══ Data listing ══

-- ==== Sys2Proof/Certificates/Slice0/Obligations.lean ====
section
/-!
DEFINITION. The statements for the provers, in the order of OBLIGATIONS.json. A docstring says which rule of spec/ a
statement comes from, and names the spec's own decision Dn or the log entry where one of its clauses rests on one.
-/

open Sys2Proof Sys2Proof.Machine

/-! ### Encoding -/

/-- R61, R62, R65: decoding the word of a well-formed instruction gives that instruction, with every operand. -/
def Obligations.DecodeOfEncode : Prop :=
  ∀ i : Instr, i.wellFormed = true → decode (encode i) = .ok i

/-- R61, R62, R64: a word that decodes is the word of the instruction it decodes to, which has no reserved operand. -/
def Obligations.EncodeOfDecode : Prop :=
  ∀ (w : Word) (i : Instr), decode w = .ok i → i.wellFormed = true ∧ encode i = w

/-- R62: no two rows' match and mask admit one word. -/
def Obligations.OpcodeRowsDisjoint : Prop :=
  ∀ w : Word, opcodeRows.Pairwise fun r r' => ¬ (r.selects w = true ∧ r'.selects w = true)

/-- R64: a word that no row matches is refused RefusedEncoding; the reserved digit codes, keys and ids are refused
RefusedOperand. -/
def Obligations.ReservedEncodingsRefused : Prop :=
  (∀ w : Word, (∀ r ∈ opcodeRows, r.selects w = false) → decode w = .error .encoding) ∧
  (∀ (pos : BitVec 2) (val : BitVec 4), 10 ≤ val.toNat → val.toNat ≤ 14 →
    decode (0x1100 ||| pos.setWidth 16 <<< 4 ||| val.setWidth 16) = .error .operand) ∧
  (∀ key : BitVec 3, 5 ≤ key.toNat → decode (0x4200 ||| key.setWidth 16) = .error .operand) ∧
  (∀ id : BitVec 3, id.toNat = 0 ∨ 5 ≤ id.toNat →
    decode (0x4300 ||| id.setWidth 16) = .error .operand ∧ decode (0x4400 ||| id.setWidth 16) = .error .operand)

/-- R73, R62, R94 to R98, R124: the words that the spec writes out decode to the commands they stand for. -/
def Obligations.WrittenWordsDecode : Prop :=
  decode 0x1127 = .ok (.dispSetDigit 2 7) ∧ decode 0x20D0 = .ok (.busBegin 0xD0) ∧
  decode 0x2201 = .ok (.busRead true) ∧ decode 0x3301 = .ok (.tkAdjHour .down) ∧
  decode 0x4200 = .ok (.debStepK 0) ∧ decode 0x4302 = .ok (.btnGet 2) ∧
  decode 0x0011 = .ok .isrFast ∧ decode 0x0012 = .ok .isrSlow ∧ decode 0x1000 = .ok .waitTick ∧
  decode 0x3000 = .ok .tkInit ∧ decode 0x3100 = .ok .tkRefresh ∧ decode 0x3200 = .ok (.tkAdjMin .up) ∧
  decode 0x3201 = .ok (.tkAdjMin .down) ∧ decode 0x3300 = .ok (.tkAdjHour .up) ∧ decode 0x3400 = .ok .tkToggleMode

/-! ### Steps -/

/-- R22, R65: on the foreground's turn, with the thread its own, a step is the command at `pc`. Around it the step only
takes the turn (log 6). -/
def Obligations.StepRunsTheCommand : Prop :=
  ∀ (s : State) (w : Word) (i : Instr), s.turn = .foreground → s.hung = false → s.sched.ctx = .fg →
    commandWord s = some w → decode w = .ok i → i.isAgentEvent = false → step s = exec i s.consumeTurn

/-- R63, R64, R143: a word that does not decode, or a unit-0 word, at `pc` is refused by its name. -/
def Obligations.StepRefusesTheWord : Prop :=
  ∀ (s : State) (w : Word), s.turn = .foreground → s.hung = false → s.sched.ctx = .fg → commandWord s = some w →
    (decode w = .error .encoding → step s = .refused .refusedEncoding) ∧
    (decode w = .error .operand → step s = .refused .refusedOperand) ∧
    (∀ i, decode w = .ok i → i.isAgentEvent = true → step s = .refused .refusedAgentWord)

═══

- [Work task] Copy out the material above in its entirety. Every detail must match.

- [Solution]
-- ==== Sys2Proof/Certificates/Slice0/Obligations.lean ====
section
/-!
DEFINITION. The statements for the provers, in the order of OBLIGATIONS.json. A docstring says which rule of spec/ a
statement comes from, and names the spec's own decision Dn or the log entry where one of its clauses rests on one.
-/

open Sys2Proof Sys2Proof.Machine

/-! ### Encoding -/

/-- R61, R62, R65: decoding the word of a well-formed instruction gives that instruction, with every operand. -/
def Obligations.DecodeOfEncode : Prop :=
  ∀ i : Instr, i.wellFormed = true → decode (encode i) = .ok i

/-- R61, R62, R64: a word that decodes is the word of the instruction it decodes to, which has no reserved operand. -/
def Obligations.EncodeOfDecode : Prop :=
  ∀ (w : Word) (i : Instr), decode w = .ok i → i.wellFormed = true ∧ encode i = w

/-- R62: no two rows' match and mask admit one word. -/
def Obligations.OpcodeRowsDisjoint : Prop :=
  ∀ w : Word, opcodeRows.Pairwise fun r r' => ¬ (r.selects w = true ∧ r'.selects w = true)

/-- R64: a word that no row matches is refused RefusedEncoding; the reserved digit codes, keys and ids are refused
RefusedOperand. -/
def Obligations.ReservedEncodingsRefused : Prop :=
  (∀ w : Word, (∀ r ∈ opcodeRows, r.selects w = false) → decode w = .error .encoding) ∧
  (∀ (pos : BitVec 2) (val : BitVec 4), 10 ≤ val.toNat → val.toNat ≤ 14 →
    decode (0x1100 ||| pos.setWidth 16 <<< 4 ||| val.setWidth 16) = .error .operand) ∧
  (∀ key : BitVec 3, 5 ≤ key.toNat → decode (0x4200 ||| key.setWidth 16) = .error .operand) ∧
  (∀ id : BitVec 3, id.toNat = 0 ∨ 5 ≤ id.toNat →
    decode (0x4300 ||| id.setWidth 16) = .error .operand ∧ decode (0x4400 ||| id.setWidth 16) = .error .operand)

/-- R73, R62, R94 to R98, R124: the words that the spec writes out decode to the commands they stand for. -/
def Obligations.WrittenWordsDecode : Prop :=
  decode 0x1127 = .ok (.dispSetDigit 2 7) ∧ decode 0x20D0 = .ok (.busBegin 0xD0) ∧
  decode 0x2201 = .ok (.busRead true) ∧ decode 0x3301 = .ok (.tkAdjHour .down) ∧
  decode 0x4200 = .ok (.debStepK 0) ∧ decode 0x4302 = .ok (.btnGet 2) ∧
  decode 0x0011 = .ok .isrFast ∧ decode 0x0012 = .ok .isrSlow ∧ decode 0x1000 = .ok .waitTick ∧
  decode 0x3000 = .ok .tkInit ∧ decode 0x3100 = .ok .tkRefresh ∧ decode 0x3200 = .ok (.tkAdjMin .up) ∧
  decode 0x3201 = .ok (.tkAdjMin .down) ∧ decode 0x3300 = .ok (.tkAdjHour .up) ∧ decode 0x3400 = .ok .tkToggleMode

/-! ### Steps -/

/-- R22, R65: on the foreground's turn, with the thread its own, a step is the command at `pc`. Around it the step only
takes the turn (log 6). -/
def Obligations.StepRunsTheCommand : Prop :=
  ∀ (s : State) (w : Word) (i : Instr), s.turn = .foreground → s.hung = false → s.sched.ctx = .fg →
    commandWord s = some w → decode w = .ok i → i.isAgentEvent = false → step s = exec i s.consumeTurn

/-- R63, R64, R143: a word that does not decode, or a unit-0 word, at `pc` is refused by its name. -/
def Obligations.StepRefusesTheWord : Prop :=
  ∀ (s : State) (w : Word), s.turn = .foreground → s.hung = false → s.sched.ctx = .fg → commandWord s = some w →
    (decode w = .error .encoding → step s = .refused .refusedEncoding) ∧
    (decode w = .error .operand → step s = .refused .refusedOperand) ∧
    (∀ i, decode w = .ok i → i.isAgentEvent = true → step s = .refused .refusedAgentWord)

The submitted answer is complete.